▶ _Work request_
Copy out every line from the records that includes "bytesOf".

[Stored data entries]
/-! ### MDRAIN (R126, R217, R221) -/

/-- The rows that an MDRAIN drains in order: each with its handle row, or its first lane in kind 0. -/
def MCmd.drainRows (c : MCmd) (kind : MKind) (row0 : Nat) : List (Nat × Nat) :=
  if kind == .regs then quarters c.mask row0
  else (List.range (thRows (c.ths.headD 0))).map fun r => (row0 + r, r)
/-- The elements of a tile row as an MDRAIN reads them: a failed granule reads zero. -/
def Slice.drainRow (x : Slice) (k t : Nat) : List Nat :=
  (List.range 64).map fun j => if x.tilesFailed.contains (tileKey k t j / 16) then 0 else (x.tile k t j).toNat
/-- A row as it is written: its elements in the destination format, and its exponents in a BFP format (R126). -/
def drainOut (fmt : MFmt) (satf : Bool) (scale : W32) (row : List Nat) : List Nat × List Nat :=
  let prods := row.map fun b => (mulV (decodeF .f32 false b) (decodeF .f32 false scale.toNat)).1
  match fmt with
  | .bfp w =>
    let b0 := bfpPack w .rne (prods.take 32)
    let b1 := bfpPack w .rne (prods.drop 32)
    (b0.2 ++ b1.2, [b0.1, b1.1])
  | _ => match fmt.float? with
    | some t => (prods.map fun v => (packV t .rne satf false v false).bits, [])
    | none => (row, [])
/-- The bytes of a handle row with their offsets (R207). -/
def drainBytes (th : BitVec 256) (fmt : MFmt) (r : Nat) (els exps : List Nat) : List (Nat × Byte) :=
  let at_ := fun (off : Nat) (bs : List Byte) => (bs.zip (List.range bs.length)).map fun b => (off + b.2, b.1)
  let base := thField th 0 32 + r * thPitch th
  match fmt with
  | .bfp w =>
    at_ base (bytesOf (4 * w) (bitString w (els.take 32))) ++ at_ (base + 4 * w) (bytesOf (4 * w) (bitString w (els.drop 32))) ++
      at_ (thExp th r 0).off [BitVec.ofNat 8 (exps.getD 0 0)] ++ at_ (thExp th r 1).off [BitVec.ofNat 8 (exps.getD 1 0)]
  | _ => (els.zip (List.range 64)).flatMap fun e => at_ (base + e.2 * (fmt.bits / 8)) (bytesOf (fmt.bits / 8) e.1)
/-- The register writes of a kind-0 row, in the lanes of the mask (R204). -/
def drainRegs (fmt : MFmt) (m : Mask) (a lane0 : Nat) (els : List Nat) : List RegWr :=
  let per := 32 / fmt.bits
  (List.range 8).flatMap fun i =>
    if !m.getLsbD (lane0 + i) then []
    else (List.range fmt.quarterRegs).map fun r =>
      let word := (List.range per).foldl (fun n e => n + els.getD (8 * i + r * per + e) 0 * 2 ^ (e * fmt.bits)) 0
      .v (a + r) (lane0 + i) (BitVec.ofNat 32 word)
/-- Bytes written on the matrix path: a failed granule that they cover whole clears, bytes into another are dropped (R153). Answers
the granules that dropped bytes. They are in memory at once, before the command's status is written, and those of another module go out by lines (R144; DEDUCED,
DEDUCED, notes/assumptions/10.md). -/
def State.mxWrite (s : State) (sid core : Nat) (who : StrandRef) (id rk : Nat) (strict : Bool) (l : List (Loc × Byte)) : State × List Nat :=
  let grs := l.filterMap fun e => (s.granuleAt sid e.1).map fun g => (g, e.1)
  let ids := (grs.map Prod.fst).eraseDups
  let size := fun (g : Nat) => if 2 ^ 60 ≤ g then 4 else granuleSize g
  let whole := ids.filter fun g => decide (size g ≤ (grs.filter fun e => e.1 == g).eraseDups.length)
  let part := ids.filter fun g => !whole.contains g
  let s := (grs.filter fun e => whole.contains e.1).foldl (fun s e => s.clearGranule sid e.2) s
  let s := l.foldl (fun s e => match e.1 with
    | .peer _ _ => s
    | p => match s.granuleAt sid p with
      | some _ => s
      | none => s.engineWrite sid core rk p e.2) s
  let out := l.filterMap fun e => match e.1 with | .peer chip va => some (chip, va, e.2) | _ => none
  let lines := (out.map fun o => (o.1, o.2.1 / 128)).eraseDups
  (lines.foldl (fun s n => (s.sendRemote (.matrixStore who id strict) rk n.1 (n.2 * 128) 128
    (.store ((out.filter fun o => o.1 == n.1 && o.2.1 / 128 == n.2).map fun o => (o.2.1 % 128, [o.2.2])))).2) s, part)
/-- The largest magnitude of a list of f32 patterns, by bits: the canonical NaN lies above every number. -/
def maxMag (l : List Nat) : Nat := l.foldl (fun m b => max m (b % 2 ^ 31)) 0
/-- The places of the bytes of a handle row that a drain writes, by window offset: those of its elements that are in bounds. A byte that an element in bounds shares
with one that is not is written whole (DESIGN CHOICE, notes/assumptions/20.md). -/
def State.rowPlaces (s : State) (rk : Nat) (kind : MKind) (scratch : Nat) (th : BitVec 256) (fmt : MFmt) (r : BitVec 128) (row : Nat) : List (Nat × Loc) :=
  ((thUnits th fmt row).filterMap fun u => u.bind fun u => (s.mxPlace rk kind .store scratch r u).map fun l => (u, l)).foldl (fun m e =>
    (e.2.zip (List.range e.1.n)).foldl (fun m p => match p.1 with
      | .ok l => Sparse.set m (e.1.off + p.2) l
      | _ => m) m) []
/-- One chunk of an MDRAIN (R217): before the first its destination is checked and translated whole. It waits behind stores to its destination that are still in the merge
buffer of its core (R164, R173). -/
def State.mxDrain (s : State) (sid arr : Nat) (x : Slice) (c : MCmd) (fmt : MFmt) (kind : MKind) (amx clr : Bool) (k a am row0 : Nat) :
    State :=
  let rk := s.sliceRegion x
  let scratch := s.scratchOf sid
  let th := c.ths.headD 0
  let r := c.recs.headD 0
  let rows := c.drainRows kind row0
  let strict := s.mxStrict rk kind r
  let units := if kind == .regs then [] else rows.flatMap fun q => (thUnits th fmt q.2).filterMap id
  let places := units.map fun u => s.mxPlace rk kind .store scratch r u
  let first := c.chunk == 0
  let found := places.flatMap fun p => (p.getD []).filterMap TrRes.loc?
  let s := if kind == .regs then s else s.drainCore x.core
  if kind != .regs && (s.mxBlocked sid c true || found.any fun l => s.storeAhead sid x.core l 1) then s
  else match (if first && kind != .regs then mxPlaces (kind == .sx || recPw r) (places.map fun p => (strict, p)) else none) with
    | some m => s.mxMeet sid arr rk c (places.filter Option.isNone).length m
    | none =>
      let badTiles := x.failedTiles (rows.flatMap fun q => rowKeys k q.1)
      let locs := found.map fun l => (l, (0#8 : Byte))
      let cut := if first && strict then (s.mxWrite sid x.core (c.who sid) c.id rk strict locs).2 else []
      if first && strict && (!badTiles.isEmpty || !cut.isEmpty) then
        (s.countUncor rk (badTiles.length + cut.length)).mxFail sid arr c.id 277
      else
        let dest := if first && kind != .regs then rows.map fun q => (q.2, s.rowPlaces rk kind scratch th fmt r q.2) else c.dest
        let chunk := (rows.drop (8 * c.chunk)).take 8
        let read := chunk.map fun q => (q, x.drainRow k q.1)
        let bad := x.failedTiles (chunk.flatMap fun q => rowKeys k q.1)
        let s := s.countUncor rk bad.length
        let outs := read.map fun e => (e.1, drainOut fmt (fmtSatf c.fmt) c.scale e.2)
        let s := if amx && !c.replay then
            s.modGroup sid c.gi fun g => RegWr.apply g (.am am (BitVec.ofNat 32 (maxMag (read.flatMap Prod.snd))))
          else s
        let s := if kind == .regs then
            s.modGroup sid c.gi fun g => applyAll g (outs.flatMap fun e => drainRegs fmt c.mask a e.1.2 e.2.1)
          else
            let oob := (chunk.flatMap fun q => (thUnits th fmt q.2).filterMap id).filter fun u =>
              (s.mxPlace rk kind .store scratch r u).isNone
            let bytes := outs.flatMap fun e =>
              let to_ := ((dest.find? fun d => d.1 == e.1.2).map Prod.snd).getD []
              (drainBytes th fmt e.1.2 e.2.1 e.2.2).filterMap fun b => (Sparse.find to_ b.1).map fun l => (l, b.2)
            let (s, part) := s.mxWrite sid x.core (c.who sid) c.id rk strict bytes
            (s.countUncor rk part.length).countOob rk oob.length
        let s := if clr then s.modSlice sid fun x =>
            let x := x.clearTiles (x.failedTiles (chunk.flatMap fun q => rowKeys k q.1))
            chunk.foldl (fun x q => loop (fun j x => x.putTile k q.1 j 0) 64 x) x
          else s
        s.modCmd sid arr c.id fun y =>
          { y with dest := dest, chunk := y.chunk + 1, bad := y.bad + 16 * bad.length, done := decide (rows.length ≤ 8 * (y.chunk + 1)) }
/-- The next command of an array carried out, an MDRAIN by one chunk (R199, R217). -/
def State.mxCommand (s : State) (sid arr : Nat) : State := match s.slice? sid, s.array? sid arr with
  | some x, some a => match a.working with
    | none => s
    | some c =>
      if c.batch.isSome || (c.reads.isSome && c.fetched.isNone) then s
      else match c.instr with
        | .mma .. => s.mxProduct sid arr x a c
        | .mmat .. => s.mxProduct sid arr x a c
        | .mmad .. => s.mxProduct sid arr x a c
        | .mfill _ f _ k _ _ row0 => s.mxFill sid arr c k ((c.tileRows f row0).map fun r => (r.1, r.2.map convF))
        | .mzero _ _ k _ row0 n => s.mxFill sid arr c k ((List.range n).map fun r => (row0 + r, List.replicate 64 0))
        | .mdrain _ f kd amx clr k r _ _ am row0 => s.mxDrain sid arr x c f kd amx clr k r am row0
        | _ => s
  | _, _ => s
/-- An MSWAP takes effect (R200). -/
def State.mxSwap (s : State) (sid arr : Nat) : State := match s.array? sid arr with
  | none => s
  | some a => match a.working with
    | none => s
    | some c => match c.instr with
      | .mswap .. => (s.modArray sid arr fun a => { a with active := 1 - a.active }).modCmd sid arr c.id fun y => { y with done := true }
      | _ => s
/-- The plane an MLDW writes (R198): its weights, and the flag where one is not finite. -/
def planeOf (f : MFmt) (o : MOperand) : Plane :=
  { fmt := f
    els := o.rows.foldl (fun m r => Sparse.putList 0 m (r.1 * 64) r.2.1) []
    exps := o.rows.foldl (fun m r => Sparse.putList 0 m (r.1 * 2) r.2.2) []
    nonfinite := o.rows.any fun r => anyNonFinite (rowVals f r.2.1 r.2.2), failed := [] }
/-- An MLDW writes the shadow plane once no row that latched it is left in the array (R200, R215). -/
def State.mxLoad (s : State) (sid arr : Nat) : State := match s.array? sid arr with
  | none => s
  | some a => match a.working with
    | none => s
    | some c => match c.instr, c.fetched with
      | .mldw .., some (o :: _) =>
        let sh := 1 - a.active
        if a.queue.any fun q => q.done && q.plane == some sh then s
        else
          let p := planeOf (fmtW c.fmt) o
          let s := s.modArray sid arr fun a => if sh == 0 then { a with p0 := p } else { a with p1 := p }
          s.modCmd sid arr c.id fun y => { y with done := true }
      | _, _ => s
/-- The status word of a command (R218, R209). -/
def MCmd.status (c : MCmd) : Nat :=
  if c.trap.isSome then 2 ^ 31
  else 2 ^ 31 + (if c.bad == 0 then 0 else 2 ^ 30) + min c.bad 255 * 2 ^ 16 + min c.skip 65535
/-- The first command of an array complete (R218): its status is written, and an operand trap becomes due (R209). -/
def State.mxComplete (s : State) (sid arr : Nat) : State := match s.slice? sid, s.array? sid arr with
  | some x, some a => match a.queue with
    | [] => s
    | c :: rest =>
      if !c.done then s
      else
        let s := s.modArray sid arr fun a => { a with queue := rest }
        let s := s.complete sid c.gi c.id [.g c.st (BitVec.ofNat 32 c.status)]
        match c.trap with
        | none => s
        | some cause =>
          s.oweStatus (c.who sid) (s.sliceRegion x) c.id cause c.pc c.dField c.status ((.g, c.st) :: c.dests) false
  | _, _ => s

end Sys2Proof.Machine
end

▶ _The answer_
    at_ base (bytesOf (4 * w) (bitString w (els.take 32))) ++ at_ (base + 4 * w) (bytesOf (4 * w) (bitString w (els.drop 32))) ++
  | _ => (els.zip (List.range 64)).flatMap fun e => at_ (base + e.2 * (fmt.bits / 8)) (bytesOf (fmt.bits / 8) e.1)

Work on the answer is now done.